REQUIREMENT:
The following data has a line with "command word. -/" and a line with "def aaaabFrame : List". Write out exactly those lines and all the lines between them.

Excerpts from a dataset:
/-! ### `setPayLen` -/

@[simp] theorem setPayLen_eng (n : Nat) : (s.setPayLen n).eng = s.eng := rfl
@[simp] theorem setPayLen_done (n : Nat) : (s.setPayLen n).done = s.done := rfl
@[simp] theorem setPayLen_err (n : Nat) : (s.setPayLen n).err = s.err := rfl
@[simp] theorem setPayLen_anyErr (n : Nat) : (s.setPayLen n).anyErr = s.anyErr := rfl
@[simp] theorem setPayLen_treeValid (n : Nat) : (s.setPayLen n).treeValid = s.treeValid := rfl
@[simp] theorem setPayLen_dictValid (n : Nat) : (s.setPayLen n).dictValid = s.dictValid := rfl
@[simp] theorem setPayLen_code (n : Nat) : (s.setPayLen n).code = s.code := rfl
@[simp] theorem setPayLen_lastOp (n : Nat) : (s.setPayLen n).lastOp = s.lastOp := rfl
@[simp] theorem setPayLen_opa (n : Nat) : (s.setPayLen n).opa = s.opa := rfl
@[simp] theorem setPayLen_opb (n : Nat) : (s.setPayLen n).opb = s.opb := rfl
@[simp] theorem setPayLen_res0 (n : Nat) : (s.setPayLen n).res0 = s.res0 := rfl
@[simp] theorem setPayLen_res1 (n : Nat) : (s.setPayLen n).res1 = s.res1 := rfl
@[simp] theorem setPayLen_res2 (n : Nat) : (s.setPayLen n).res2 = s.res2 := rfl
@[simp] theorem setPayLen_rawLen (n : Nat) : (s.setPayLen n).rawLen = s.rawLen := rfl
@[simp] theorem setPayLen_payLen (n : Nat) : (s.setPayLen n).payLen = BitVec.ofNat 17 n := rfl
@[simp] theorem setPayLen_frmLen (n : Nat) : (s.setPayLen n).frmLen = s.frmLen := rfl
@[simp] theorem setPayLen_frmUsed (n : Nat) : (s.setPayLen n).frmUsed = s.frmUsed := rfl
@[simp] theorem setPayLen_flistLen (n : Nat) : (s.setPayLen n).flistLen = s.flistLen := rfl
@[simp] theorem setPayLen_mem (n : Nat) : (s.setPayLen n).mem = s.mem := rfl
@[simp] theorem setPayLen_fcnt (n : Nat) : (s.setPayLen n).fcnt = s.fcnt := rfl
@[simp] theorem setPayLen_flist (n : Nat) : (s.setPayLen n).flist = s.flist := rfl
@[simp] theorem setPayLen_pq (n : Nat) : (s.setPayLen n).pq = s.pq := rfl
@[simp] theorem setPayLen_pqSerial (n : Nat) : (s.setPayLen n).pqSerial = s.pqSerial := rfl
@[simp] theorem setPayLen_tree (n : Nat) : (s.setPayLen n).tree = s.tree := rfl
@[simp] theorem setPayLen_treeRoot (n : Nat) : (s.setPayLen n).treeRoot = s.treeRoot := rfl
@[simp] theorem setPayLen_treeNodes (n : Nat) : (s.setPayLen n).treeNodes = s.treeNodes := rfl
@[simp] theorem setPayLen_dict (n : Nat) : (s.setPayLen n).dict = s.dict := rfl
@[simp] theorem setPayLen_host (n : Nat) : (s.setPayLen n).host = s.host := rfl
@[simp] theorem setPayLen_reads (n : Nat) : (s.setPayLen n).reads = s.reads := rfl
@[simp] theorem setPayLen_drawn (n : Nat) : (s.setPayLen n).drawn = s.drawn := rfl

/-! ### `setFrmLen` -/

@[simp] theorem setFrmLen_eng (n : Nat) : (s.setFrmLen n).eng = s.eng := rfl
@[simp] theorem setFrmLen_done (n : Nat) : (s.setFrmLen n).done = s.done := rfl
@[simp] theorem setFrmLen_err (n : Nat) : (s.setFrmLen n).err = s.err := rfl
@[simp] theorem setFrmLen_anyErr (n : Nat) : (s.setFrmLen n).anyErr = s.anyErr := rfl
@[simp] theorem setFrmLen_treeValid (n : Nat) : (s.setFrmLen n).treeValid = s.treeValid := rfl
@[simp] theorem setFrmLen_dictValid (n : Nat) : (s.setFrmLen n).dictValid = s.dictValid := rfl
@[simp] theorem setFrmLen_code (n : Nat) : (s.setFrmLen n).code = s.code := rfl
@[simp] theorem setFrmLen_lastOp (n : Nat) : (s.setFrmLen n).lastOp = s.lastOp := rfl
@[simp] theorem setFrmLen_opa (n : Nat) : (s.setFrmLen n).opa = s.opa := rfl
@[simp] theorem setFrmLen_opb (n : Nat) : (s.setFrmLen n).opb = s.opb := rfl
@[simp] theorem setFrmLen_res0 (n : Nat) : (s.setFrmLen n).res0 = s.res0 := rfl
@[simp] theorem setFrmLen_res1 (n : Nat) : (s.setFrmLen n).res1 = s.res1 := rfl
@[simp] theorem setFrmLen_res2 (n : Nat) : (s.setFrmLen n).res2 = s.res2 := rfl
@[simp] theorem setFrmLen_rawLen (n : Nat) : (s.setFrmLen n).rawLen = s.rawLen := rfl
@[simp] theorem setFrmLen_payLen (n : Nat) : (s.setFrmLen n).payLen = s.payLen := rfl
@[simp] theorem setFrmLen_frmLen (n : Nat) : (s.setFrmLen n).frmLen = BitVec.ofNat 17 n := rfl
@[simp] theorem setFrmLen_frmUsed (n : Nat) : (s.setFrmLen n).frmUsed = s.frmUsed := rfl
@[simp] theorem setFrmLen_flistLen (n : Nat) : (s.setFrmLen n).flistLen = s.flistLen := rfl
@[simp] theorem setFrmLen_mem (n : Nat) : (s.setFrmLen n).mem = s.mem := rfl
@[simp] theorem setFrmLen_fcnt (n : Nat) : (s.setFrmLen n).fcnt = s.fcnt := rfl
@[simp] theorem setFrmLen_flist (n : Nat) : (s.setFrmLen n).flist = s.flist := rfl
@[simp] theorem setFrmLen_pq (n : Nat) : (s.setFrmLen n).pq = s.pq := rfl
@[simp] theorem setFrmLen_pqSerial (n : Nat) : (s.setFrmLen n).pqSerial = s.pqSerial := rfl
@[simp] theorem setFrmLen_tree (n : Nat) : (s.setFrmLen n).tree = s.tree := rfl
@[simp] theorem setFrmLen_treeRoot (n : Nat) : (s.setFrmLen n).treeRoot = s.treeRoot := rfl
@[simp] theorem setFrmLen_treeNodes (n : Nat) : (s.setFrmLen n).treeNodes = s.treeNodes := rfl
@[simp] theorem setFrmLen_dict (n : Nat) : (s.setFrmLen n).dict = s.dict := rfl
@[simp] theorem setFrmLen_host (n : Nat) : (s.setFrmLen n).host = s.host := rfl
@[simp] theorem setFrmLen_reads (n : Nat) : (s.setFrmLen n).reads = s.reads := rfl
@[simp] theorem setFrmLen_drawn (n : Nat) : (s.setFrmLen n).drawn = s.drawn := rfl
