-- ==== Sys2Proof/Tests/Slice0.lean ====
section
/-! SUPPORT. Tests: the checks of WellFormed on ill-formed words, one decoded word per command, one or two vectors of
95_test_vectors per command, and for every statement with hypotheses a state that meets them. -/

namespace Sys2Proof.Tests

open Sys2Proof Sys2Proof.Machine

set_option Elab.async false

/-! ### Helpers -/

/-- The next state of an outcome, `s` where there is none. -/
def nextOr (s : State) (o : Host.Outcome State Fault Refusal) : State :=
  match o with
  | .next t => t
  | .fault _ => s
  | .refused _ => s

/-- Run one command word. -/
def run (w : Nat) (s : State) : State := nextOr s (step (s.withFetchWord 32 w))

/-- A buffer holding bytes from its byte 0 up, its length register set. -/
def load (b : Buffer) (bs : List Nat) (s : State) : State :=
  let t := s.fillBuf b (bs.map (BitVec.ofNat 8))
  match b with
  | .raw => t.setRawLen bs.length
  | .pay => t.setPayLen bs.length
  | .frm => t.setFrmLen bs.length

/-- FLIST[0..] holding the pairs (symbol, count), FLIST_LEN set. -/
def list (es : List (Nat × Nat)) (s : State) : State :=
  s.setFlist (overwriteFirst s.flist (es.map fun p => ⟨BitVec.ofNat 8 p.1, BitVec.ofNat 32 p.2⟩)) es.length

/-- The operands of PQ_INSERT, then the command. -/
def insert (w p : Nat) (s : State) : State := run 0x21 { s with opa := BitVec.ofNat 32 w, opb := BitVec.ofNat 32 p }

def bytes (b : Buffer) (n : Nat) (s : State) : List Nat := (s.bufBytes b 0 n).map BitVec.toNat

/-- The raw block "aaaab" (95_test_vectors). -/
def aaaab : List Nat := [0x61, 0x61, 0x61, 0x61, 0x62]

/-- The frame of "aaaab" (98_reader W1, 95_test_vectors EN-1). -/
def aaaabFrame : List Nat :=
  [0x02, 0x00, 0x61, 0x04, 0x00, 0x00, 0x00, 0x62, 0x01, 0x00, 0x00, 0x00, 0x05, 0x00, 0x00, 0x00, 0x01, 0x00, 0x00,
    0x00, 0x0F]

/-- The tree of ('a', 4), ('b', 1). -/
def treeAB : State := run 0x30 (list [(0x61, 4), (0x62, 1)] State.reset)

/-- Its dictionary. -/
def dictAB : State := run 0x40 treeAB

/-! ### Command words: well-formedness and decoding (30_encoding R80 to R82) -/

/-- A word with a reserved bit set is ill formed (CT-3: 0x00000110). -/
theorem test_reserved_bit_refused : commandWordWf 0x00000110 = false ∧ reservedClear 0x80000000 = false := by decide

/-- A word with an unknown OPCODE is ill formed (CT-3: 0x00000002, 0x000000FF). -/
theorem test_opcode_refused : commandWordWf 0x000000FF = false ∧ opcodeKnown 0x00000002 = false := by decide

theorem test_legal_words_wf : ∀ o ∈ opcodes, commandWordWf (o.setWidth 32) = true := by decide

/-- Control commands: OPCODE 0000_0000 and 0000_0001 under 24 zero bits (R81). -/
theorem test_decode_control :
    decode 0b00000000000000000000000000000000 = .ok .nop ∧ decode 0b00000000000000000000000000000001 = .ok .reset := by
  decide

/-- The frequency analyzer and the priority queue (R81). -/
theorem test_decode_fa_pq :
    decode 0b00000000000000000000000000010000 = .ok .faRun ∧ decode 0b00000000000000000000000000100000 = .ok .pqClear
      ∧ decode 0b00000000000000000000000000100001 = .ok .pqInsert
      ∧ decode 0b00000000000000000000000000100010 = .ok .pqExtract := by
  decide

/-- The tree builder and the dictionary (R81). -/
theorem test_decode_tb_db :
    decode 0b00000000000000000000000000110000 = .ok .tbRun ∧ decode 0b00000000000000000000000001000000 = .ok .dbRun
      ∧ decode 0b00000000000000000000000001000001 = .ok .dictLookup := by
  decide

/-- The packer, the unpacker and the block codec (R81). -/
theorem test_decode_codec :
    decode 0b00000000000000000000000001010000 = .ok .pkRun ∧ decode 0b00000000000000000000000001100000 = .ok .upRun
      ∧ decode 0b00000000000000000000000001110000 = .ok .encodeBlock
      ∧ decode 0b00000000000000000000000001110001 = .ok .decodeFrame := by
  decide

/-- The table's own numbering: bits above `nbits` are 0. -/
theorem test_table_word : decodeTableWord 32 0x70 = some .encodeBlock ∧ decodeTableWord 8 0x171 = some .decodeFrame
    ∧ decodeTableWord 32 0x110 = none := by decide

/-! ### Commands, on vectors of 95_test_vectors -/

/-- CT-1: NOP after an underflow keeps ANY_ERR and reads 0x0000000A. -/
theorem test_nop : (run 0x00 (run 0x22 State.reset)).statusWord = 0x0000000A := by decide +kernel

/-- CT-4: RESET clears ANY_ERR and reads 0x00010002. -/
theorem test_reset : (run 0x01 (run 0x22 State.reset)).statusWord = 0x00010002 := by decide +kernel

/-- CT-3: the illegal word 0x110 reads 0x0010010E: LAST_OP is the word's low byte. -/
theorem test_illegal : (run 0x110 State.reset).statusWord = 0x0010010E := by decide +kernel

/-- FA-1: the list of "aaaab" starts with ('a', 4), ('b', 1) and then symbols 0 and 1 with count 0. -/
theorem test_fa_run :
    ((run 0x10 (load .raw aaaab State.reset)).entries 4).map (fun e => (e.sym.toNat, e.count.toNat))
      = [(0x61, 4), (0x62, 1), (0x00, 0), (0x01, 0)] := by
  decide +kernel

--

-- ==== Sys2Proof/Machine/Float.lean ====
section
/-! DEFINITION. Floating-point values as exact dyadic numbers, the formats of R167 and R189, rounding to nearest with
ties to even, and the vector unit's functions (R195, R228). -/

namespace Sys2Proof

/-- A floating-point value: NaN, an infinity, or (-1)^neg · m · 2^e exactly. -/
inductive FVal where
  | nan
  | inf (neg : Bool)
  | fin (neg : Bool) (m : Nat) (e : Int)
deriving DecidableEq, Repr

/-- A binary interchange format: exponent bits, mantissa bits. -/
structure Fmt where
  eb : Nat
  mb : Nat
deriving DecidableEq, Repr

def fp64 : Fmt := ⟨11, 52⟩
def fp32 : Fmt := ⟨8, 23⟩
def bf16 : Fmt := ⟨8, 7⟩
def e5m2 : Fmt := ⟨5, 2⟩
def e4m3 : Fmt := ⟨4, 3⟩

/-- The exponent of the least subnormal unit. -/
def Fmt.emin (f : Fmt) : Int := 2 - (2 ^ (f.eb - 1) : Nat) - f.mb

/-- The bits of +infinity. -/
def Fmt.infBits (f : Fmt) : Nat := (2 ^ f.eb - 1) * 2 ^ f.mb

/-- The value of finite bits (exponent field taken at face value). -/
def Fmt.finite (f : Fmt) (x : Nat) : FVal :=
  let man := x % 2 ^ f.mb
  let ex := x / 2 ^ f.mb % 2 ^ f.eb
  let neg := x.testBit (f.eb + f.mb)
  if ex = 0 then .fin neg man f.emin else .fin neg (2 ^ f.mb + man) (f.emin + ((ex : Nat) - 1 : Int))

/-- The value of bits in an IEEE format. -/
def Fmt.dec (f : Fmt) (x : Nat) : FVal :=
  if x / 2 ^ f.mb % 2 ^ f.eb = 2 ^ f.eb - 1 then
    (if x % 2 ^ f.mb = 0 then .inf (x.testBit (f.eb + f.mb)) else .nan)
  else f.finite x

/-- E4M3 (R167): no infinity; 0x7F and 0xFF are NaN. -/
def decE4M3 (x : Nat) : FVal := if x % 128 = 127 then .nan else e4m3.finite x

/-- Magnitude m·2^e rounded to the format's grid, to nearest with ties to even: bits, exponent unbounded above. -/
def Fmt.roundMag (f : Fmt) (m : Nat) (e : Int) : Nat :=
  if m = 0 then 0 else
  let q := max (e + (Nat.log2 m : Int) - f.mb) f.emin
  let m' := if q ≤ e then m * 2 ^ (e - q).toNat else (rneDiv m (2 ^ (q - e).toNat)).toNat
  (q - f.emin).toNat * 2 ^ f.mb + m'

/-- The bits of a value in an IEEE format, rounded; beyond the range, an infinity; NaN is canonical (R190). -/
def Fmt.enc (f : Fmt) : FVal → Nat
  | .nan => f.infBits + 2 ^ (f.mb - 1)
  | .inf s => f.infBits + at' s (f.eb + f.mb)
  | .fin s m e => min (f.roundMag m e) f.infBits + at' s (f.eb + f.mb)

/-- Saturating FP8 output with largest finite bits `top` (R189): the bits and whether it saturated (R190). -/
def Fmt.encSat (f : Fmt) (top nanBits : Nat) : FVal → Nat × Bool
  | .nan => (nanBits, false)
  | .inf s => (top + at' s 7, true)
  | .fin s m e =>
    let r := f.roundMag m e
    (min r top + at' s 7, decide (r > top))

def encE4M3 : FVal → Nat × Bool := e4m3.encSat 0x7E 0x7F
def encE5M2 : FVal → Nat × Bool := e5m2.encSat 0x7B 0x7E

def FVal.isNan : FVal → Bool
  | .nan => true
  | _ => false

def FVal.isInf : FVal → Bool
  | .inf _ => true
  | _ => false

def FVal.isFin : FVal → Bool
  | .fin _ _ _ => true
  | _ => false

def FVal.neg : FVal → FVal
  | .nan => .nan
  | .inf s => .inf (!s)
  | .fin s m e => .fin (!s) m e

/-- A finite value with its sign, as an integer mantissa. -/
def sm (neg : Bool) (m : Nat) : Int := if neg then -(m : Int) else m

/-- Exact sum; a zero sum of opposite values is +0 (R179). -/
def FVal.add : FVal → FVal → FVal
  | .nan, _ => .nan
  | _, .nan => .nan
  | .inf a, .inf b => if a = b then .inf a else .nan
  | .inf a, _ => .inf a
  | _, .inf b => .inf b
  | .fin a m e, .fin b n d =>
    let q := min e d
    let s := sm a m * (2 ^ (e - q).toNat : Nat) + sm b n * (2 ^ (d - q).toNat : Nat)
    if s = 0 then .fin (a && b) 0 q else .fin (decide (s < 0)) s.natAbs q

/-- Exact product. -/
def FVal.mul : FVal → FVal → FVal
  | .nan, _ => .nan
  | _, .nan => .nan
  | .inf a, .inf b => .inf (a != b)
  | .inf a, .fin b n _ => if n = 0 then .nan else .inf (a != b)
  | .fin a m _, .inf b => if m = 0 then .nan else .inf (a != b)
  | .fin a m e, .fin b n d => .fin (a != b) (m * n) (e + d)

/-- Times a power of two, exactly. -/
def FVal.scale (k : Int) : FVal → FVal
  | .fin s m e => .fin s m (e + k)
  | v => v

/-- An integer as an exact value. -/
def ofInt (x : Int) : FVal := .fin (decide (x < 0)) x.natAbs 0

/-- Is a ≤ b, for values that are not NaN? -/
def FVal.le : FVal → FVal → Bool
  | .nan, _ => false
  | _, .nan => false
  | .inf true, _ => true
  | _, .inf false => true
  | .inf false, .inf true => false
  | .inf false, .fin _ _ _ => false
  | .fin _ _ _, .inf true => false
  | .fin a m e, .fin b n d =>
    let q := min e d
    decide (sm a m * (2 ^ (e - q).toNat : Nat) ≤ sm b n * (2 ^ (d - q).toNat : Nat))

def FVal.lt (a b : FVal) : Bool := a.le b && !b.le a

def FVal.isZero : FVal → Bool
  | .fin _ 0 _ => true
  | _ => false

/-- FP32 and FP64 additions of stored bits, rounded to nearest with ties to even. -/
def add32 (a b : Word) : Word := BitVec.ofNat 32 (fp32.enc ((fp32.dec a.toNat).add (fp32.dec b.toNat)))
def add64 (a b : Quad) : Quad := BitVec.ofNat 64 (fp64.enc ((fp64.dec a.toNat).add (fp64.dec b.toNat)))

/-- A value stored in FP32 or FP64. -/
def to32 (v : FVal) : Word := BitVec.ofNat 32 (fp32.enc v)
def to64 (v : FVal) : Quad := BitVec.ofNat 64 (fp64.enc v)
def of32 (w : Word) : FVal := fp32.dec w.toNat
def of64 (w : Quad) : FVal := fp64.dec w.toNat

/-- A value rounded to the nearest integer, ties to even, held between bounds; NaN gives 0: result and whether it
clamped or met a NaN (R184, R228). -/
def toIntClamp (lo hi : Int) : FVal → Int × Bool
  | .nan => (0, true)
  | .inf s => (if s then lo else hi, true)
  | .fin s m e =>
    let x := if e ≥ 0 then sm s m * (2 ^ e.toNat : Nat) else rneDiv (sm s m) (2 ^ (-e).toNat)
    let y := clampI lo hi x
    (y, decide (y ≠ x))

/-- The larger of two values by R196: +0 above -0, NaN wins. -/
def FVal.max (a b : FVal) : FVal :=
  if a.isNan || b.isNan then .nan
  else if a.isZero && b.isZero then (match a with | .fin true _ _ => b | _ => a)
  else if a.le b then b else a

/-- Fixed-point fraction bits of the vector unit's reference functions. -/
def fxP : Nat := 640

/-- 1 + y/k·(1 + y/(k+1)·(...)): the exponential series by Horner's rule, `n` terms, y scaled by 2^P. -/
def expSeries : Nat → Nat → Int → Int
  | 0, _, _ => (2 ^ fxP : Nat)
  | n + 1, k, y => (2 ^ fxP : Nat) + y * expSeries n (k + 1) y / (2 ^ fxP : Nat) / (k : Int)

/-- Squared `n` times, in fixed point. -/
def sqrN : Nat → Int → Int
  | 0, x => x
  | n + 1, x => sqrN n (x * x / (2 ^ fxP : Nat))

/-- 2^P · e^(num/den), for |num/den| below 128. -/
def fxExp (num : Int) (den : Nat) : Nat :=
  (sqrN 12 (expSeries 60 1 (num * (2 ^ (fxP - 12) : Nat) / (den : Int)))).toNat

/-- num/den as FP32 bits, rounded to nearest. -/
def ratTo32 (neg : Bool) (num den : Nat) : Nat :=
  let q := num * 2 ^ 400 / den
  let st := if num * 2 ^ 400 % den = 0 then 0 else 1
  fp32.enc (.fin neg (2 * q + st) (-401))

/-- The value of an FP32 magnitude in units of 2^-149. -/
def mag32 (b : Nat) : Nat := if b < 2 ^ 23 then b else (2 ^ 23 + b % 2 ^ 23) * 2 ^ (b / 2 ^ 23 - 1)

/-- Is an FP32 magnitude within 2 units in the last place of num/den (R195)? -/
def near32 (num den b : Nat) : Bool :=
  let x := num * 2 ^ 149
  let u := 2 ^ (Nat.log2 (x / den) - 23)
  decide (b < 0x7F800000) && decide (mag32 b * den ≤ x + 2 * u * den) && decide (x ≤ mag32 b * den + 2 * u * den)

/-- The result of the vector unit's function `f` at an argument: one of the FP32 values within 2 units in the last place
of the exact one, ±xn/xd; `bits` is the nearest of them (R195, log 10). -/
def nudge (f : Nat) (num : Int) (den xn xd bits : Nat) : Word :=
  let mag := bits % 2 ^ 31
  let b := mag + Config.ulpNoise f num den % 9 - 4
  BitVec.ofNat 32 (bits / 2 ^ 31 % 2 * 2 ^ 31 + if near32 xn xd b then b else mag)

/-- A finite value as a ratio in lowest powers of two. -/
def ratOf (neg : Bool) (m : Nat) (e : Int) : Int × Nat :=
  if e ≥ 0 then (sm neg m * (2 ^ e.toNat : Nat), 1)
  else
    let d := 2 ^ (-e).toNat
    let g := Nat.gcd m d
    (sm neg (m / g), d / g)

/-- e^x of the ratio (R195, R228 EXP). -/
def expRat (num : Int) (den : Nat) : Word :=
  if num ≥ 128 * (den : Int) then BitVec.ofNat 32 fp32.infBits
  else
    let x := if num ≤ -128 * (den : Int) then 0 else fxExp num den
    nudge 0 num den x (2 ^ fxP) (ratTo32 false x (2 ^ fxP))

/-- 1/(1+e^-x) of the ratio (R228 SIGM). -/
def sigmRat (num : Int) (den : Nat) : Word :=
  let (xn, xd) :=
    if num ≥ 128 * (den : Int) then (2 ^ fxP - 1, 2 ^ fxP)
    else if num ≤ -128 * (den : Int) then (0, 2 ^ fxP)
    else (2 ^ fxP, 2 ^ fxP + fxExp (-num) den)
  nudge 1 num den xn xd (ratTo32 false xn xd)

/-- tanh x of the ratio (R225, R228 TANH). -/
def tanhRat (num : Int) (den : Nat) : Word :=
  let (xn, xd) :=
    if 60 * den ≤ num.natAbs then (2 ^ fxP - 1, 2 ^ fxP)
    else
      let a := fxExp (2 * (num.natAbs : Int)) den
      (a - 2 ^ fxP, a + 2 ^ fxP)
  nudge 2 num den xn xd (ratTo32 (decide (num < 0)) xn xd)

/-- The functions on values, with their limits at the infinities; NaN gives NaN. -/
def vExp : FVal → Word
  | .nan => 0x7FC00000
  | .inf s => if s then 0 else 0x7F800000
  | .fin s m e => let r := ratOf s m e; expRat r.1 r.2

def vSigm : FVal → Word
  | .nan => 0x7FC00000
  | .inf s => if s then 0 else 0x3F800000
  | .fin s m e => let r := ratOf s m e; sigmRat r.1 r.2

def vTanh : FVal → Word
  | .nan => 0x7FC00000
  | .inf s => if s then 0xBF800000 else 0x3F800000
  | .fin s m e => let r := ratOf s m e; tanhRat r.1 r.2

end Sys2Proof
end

WORKED SOLUTION:
/-- Run one command word. -/
def run (w : Nat) (s : State) : State := nextOr s (step (s.withFetchWord 32 w))

/-- A buffer holding bytes from its byte 0 up, its length register set. -/
def load (b : Buffer) (bs : List Nat) (s : State) : State :=
  let t := s.fillBuf b (bs.map (BitVec.ofNat 8))
  match b with
  | .raw => t.setRawLen bs.length
  | .pay => t.setPayLen bs.length
  | .frm => t.setFrmLen bs.length

/-- FLIST[0..] holding the pairs (symbol, count), FLIST_LEN set. -/
def list (es : List (Nat × Nat)) (s : State) : State :=
  s.setFlist (overwriteFirst s.flist (es.map fun p => ⟨BitVec.ofNat 8 p.1, BitVec.ofNat 32 p.2⟩)) es.length

/-- The operands of PQ_INSERT, then the command. -/
def insert (w p : Nat) (s : State) : State := run 0x21 { s with opa := BitVec.ofNat 32 w, opb := BitVec.ofNat 32 p }

def bytes (b : Buffer) (n : Nat) (s : State) : List Nat := (s.bufBytes b 0 n).map BitVec.toNat

/-- The raw block "aaaab" (95_test_vectors). -/
def aaaab : List Nat := [0x61, 0x61, 0x61, 0x61, 0x62]

/-- The frame of "aaaab" (98_reader W1, 95_test_vectors EN-1). -/
def aaaabFrame : List Nat :=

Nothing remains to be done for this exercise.